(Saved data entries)
theorem State.releaseAuth_kept' {s : State} {i : Nat} {auth : Nat × Nat × Nat} {x0 : State} {x1 : Bool} (h :
    State.releaseAuth s i auth = (x0, x1)) : x0.kept = s.kept := by
  rw [← State.releaseAuth_kept s i auth, h]

/-! ### XcFlow -/

theorem State.addCopy_kept (s : State) (e : Nat) (c : Copy) : (State.addCopy s e c).kept = s.kept := by
  unfold State.addCopy
  simp only [↓State.setXep_kept]

theorem State.extractCopy_kept (s : State) (e : Nat) (src : Nat) (sig : Option Nat) (reset : Bool) (fine : Bool) (x :
    XcEntry) (bytes : List Byte) (b : Copy) : (State.extractCopy s e src sig reset fine x bytes b).kept = s.kept := by
  unfold State.extractCopy
  repeat' first | with_reducible rfl | split | simp only [↓State.addCopy_kept,
      ↓State.authenticate_kept, ↓State.encUnexpected_kept]

theorem execOduExtract_kept (e : Fin 131072) (src : Fin 8) (o : OduObs) (s : State) (t : State) (h : execOduExtract e src o
    s = .next t) : t.kept = s.kept := by
  unfold execOduExtract at h
  injection h with h
  subst h
  repeat' first
    | with_reducible rfl
    | simp only [↓kept_ite, ↓State.extractCopy_kept, ↓State.parityFail_kept, ↓State.pmFrame_kept]
    | (with_reducible apply foldl_keptT <;> try intro _ _)
    | (with_reducible apply foldl_kept1T <;> try intro _ _)
    | split
    | (apply foldl_keptT <;> try intro _ _)

theorem State.decide1_kept (s : State) (e : Nat) (toDst : Bool) (kind : Nat) (leg : Nat) (bytes : List Byte) (oh : List
    OhObs) : (State.decide1 s e toDst kind leg bytes oh).kept = s.kept := by
  unfold State.decide1
  simp only [↓State.pmConn_kept, ↓State.setXep_kept]

theorem State.decideCopy_kept (s : State) (e : Nat) (toDst : Bool) (c : Copy) : (State.decideCopy s e toDst c).kept =
    s.kept := by
  unfold State.decideCopy
  repeat' first | with_reducible rfl | split | simp only [↓State.decide1_kept, ↓State.releaseAuth_kept]

theorem State.markDone_kept (s : State) (e : Nat) (p : Copy → Bool) : (State.markDone s e p).kept = s.kept := by
  unfold State.markDone
  simp only [↓State.setXep_kept]

theorem State.fillFrames_kept (s : State) (e : Nat) (toDst : Bool) (kind : Nat) (n : Nat) : (State.fillFrames s e toDst
    kind n).kept = s.kept := by
  unfold State.fillFrames
  repeat' first
    | with_reducible rfl
    | simp only [↓State.decide1_kept]
    | (with_reducible apply foldl_keptT <;> try intro _ _)
    | (with_reducible apply foldl_kept1T <;> try intro _ _)
    | split
    | (apply foldl_keptT <;> try intro _ _)

theorem State.decidePlain_kept (s : State) (e : Nat) (toDst : Bool) (need : Nat) : (State.decidePlain s e toDst need).kept
    = s.kept := by
  unfold State.decidePlain
  repeat' first
    | with_reducible rfl
    | simp only [↓State.decideCopy_kept, ↓State.fillFrames_kept, ↓State.markDone_kept]
    | (with_reducible apply foldl_keptT <;> try intro _ _)
    | (with_reducible apply foldl_kept1T <;> try intro _ _)
    | split
    | (apply foldl_keptT <;> try intro _ _)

WORK REQUEST = Begin at the first line of the entries above and copy every line exactly, ending with the line that contains "theorem State.extractCopy_kept (s".

TASK RESPONSE =
theorem State.releaseAuth_kept' {s : State} {i : Nat} {auth : Nat × Nat × Nat} {x0 : State} {x1 : Bool} (h :
    State.releaseAuth s i auth = (x0, x1)) : x0.kept = s.kept := by
  rw [← State.releaseAuth_kept s i auth, h]

/-! ### XcFlow -/

theorem State.addCopy_kept (s : State) (e : Nat) (c : Copy) : (State.addCopy s e c).kept = s.kept := by
  unfold State.addCopy
  simp only [↓State.setXep_kept]

theorem State.extractCopy_kept (s : State) (e : Nat) (src : Nat) (sig : Option Nat) (reset : Bool) (fine : Bool) (x :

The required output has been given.